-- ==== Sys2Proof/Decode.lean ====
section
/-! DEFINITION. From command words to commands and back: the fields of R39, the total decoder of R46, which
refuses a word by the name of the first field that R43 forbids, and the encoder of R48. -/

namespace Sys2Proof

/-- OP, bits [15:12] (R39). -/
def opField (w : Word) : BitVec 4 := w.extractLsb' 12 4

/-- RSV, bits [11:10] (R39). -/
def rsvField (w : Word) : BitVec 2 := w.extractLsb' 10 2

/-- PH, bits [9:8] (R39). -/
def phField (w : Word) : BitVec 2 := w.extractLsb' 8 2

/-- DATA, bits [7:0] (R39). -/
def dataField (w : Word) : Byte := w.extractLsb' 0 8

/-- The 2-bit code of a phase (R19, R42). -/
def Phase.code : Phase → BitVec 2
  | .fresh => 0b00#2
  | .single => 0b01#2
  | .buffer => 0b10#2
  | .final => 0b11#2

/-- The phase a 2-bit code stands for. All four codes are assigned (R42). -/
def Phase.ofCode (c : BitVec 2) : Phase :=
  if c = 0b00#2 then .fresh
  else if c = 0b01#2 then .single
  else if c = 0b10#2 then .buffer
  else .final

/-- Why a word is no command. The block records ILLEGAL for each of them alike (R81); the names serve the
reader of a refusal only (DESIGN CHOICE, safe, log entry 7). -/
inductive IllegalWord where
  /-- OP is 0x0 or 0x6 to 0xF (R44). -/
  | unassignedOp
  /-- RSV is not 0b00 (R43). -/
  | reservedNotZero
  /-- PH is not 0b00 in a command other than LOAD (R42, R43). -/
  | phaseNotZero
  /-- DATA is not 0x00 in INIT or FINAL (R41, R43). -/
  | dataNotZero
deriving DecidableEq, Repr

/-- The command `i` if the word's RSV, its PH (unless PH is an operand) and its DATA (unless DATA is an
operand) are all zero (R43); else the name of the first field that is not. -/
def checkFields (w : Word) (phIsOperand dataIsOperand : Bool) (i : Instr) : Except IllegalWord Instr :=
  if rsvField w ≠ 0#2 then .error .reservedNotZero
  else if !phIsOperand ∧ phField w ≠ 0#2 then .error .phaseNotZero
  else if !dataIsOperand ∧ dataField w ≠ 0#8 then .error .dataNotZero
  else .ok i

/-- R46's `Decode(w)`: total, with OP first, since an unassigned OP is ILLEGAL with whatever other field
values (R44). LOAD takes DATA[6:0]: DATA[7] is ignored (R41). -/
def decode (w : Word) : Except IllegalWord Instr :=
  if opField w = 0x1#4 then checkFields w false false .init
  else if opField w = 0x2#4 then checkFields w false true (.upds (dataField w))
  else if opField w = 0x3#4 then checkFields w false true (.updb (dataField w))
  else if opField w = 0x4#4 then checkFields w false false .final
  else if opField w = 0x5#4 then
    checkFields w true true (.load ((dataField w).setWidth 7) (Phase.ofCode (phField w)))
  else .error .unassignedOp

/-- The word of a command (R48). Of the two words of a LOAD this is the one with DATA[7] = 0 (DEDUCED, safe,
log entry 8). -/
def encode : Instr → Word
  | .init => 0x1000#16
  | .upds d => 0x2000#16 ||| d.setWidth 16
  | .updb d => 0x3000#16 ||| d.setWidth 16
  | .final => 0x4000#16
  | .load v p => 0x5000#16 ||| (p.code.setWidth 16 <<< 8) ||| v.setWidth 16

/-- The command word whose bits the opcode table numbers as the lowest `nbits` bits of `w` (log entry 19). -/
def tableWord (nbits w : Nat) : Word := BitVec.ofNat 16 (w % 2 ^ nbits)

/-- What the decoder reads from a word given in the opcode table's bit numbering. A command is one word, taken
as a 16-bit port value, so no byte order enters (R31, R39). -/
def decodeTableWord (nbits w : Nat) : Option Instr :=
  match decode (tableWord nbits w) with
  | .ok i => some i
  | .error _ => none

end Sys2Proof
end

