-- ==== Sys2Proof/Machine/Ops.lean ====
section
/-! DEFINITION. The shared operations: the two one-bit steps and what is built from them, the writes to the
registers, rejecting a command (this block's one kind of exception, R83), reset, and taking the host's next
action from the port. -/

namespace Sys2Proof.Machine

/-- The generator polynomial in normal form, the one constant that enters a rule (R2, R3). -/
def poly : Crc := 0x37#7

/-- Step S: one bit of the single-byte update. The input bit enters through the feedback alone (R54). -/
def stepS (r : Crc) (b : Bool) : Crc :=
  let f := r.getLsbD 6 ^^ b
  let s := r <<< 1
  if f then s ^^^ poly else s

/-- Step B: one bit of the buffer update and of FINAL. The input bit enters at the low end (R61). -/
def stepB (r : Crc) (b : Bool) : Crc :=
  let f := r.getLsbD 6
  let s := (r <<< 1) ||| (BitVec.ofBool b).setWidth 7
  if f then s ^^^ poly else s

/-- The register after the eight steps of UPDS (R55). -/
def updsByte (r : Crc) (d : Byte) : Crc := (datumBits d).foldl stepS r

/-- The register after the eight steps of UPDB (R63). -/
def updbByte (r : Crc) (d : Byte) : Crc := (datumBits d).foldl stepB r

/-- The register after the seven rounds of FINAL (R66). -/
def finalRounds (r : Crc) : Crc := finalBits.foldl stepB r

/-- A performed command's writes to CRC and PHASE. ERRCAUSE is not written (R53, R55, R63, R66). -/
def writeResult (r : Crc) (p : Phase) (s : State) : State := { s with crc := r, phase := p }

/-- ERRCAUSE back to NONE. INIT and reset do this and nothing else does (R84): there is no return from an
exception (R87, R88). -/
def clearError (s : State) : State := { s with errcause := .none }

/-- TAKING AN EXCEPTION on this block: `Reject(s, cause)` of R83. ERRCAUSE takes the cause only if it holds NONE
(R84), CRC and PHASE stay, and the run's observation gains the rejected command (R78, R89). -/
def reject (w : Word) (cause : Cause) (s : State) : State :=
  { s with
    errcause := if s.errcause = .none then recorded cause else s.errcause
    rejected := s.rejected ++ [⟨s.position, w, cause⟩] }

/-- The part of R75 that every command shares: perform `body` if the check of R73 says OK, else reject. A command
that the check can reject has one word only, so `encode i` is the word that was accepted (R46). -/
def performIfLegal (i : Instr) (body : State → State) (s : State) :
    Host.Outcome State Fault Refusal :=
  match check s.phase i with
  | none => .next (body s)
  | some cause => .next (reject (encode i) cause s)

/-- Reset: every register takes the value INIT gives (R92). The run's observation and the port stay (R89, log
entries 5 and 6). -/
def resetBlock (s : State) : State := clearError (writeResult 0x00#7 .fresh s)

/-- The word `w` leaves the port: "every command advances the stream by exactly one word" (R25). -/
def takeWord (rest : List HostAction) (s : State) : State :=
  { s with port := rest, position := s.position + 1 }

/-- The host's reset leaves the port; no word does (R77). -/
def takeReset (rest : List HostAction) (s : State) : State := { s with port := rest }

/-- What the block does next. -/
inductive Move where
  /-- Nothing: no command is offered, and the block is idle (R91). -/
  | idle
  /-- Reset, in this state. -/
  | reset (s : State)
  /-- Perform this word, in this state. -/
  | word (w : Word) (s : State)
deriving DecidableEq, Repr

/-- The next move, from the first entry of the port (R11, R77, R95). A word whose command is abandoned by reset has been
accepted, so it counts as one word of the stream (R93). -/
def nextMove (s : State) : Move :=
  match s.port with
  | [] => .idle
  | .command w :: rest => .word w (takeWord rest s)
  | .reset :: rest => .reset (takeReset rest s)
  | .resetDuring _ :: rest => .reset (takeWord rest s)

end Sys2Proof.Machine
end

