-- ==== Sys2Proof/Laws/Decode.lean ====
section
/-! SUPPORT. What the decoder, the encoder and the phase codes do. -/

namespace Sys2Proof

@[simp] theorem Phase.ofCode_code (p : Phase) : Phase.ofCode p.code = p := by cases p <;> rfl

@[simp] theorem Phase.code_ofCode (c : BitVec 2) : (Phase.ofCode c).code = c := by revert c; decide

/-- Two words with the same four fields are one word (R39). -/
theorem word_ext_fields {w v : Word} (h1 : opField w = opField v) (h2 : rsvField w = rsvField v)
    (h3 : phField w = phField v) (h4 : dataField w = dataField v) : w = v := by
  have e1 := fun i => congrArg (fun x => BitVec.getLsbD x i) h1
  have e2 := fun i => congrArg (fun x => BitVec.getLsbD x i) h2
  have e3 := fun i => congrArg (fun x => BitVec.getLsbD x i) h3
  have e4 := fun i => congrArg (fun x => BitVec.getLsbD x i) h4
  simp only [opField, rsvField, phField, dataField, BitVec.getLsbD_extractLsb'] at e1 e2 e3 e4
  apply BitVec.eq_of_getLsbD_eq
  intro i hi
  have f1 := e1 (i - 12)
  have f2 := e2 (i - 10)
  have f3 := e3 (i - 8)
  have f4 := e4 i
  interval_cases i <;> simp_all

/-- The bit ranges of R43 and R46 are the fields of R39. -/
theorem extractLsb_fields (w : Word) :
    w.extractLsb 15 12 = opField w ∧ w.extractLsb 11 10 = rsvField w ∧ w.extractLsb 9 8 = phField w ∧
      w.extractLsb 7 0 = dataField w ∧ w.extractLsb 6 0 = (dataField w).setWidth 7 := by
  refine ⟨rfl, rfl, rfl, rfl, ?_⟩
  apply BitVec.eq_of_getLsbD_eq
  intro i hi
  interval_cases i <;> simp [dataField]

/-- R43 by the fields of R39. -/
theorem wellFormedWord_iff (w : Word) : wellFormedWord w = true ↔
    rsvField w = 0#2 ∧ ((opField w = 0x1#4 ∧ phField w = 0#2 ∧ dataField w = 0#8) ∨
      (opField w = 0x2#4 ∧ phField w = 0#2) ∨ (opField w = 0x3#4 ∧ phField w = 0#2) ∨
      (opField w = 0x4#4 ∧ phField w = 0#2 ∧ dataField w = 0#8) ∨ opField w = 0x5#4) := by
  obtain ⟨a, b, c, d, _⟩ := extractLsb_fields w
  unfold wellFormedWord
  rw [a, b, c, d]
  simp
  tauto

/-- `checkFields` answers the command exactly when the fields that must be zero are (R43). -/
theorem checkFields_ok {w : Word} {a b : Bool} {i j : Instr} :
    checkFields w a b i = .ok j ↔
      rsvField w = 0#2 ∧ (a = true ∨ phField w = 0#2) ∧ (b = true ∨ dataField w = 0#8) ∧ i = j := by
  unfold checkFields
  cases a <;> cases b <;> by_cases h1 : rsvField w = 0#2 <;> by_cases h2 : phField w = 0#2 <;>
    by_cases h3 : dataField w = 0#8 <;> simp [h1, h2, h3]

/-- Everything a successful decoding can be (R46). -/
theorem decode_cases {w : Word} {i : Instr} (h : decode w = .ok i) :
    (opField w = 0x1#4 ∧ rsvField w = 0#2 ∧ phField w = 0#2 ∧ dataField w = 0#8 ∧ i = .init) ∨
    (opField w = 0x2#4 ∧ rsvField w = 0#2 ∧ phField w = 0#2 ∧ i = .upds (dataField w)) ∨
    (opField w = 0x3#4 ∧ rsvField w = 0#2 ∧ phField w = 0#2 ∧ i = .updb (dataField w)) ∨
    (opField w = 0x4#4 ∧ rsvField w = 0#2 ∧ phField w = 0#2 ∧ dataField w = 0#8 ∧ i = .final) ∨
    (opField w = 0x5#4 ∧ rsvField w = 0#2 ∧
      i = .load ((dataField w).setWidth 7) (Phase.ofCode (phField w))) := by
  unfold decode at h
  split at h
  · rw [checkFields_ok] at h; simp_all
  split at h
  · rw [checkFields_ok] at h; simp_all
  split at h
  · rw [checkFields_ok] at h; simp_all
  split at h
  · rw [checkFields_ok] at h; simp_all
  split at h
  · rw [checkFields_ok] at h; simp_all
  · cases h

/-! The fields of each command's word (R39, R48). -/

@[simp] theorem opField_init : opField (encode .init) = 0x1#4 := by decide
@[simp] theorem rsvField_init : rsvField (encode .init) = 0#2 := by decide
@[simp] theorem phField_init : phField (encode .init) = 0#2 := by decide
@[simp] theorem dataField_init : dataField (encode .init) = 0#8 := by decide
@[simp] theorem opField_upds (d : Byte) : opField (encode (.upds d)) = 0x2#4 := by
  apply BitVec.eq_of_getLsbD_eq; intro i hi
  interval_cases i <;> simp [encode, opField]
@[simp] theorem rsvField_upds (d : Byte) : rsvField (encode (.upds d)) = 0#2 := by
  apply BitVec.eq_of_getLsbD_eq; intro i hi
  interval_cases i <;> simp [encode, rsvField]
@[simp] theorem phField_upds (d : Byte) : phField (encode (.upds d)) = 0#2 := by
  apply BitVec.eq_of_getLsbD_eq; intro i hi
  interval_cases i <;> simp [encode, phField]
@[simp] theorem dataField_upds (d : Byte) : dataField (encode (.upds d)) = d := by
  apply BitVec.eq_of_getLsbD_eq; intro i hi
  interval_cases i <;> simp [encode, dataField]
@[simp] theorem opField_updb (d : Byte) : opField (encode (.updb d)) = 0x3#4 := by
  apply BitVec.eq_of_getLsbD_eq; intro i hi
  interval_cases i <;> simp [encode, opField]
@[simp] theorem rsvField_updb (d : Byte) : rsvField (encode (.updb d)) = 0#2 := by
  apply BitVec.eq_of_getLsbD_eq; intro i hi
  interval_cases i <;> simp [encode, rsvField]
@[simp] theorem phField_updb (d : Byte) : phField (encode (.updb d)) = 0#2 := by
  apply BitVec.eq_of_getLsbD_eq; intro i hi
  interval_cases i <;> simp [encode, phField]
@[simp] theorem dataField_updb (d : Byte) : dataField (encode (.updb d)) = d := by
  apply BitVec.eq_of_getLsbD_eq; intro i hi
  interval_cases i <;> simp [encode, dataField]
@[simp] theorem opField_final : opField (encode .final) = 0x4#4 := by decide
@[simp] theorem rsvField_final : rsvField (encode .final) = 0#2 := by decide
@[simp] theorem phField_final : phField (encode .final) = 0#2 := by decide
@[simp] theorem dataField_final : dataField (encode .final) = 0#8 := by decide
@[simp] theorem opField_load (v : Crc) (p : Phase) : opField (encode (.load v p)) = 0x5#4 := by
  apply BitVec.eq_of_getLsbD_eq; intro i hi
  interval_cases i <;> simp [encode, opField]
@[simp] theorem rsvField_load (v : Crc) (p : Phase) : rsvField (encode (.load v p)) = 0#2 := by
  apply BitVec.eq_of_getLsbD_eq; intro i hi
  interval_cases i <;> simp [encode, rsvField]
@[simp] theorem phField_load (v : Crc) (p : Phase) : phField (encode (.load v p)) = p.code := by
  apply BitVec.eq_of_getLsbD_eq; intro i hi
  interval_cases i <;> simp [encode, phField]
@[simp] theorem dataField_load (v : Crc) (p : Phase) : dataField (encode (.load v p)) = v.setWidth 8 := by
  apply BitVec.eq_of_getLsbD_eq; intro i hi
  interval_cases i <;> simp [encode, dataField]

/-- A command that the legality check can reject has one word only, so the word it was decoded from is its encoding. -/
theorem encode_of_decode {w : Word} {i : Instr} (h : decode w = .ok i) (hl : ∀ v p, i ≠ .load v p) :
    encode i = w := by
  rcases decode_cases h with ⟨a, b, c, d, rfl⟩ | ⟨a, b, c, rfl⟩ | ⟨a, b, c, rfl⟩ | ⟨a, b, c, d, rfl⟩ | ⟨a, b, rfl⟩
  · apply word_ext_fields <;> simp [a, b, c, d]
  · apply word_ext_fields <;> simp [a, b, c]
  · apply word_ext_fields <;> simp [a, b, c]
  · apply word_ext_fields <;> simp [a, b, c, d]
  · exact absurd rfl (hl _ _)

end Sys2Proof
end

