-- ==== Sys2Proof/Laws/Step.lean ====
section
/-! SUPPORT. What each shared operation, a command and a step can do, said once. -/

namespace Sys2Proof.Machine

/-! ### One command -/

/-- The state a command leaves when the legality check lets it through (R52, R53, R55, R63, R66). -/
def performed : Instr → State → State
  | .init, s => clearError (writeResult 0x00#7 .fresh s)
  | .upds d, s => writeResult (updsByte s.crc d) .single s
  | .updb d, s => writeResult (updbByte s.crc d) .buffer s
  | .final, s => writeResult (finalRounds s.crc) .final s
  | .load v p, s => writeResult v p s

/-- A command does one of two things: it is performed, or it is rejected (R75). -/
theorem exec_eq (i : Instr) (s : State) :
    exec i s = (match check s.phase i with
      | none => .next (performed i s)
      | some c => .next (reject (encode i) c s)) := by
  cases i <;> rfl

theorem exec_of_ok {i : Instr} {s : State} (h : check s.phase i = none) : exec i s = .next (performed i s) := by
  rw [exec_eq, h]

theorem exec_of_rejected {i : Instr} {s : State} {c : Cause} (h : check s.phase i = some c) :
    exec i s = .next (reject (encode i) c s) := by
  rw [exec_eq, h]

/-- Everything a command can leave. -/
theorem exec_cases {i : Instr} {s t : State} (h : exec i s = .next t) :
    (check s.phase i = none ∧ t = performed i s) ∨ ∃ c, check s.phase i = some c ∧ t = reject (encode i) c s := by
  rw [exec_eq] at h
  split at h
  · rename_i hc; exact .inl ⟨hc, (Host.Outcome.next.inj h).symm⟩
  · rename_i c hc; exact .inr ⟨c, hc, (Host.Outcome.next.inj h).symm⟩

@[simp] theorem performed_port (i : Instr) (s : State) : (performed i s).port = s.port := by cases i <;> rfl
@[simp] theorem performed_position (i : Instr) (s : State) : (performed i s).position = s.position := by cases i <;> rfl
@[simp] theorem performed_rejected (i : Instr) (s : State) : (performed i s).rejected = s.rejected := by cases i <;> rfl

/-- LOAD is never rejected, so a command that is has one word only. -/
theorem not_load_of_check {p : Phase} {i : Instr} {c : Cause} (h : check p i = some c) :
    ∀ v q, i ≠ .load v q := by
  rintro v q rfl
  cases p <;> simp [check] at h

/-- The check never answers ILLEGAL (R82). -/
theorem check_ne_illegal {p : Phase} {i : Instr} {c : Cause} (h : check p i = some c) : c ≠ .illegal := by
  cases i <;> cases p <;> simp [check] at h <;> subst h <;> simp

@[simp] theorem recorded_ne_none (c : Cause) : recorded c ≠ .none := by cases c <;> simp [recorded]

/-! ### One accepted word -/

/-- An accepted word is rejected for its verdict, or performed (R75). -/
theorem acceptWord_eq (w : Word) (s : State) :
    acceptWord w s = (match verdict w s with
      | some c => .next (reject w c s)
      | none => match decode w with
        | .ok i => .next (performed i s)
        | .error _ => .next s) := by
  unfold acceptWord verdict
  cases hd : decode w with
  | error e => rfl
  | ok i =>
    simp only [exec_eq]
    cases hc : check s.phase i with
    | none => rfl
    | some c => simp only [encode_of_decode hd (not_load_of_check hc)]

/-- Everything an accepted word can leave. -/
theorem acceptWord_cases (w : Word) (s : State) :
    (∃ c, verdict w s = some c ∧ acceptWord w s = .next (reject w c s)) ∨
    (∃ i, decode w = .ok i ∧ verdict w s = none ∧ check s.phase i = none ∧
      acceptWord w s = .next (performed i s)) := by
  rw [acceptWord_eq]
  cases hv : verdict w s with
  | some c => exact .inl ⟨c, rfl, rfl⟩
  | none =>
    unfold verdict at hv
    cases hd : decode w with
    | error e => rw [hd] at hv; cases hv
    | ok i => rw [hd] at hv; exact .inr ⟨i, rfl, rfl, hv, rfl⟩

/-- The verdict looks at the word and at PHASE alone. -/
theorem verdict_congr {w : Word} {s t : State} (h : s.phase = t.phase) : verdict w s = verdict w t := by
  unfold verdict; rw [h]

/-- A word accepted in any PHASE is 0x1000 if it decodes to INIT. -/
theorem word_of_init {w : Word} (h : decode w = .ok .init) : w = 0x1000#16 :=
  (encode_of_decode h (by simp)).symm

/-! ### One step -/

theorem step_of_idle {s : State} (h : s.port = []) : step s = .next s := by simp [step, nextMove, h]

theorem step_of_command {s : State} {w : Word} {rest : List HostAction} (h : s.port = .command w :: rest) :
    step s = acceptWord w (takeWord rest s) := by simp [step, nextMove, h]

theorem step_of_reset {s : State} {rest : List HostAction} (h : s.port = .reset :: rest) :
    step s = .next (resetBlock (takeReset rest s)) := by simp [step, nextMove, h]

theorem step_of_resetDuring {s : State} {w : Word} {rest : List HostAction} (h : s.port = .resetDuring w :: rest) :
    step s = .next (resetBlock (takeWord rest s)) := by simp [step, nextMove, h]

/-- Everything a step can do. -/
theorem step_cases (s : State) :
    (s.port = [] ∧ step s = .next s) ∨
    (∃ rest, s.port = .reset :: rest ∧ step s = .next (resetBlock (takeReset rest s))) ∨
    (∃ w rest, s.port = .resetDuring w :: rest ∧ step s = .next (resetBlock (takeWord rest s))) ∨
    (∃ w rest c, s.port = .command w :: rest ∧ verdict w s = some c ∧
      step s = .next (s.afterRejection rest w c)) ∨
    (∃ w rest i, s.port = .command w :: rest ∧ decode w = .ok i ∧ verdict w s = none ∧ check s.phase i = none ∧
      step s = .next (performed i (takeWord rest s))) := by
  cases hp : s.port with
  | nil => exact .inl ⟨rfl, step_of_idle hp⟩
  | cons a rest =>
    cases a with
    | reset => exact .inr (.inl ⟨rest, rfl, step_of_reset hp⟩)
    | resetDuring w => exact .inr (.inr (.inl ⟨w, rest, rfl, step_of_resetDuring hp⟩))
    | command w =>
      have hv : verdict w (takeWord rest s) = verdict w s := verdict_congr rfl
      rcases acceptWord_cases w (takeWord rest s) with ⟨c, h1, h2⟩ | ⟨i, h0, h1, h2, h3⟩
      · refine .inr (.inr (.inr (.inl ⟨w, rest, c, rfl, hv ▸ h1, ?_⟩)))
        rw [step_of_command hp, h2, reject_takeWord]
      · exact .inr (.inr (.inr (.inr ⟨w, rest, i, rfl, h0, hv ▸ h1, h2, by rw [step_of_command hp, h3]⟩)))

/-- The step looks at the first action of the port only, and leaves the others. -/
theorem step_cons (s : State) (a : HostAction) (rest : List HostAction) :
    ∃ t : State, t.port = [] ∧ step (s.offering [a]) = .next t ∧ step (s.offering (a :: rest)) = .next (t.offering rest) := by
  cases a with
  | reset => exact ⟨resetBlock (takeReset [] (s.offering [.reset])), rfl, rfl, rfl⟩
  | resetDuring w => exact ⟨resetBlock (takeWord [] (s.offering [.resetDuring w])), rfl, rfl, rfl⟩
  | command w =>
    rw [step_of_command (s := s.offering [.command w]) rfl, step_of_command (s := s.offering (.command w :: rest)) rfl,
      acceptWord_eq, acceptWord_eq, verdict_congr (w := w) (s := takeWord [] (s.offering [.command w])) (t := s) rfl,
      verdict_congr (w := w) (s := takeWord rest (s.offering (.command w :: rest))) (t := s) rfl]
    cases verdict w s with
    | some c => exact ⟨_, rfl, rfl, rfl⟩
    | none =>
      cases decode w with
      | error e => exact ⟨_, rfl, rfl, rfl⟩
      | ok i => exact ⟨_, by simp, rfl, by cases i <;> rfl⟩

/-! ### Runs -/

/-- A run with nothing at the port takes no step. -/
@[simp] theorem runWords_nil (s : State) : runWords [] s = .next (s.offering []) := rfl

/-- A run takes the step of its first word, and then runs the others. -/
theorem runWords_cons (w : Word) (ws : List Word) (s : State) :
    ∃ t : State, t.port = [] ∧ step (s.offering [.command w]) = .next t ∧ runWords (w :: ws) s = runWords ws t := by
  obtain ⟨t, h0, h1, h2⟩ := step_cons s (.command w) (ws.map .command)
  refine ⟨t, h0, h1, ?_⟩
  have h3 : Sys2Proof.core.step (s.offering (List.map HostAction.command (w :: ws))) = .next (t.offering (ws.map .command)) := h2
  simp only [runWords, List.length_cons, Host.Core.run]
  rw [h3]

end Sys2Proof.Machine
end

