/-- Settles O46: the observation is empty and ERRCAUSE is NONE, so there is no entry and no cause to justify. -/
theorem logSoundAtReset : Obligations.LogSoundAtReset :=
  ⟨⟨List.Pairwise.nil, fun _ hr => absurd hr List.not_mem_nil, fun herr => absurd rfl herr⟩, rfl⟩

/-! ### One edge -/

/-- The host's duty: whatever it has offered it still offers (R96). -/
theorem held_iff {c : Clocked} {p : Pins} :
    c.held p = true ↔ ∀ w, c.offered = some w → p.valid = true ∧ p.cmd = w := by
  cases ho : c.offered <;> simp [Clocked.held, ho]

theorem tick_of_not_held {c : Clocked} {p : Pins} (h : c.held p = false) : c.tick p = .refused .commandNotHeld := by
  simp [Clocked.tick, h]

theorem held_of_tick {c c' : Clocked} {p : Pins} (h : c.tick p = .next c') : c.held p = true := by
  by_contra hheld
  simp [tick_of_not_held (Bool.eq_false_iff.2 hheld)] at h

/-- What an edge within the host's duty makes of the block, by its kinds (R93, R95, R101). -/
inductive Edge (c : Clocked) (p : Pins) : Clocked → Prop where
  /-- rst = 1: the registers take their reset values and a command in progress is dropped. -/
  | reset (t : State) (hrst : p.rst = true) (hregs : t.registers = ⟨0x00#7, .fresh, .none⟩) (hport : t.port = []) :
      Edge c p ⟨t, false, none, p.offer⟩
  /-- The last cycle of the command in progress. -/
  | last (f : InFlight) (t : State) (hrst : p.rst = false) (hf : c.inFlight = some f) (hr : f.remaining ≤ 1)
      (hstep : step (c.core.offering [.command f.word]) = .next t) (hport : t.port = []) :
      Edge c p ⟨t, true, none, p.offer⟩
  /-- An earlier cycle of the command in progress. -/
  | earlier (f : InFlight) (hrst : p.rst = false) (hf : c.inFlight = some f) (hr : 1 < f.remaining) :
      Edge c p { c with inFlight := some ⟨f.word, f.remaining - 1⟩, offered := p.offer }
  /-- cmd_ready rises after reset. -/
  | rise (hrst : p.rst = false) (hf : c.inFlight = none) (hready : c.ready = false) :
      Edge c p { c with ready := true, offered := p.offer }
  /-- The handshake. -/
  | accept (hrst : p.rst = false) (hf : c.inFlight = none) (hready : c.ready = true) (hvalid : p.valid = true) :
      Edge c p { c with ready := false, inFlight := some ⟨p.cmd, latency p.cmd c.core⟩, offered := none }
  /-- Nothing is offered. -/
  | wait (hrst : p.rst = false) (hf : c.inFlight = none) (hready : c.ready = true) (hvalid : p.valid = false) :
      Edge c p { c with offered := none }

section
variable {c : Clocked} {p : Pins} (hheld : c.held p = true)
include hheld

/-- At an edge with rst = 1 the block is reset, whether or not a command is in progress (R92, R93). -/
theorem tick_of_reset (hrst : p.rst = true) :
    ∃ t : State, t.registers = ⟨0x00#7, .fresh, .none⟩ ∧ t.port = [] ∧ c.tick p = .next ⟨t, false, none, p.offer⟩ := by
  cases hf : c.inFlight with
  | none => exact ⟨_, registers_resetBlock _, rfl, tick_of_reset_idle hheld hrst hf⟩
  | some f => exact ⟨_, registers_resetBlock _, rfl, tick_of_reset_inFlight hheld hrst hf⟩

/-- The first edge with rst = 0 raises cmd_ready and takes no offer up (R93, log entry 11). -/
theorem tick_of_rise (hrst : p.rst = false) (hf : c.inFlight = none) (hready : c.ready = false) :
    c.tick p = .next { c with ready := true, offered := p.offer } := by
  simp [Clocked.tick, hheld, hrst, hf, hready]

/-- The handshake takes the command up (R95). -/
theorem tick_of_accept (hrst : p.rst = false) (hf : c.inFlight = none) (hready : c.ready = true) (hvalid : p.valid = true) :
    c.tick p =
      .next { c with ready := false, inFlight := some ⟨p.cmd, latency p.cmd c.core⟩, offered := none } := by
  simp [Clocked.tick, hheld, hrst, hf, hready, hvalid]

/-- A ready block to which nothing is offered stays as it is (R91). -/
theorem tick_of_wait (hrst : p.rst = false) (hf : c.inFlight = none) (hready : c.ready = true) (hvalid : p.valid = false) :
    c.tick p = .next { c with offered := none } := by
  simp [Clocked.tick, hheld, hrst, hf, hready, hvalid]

_____

[Activity]: A line qualifies when it holds the word "duty"; report all qualifying lines from the records above.

[Solution]:
/-- The host's duty: whatever it has offered it still offers (R96). -/
/-- What an edge within the host's duty makes of the block, by its kinds (R93, R95, R101). -/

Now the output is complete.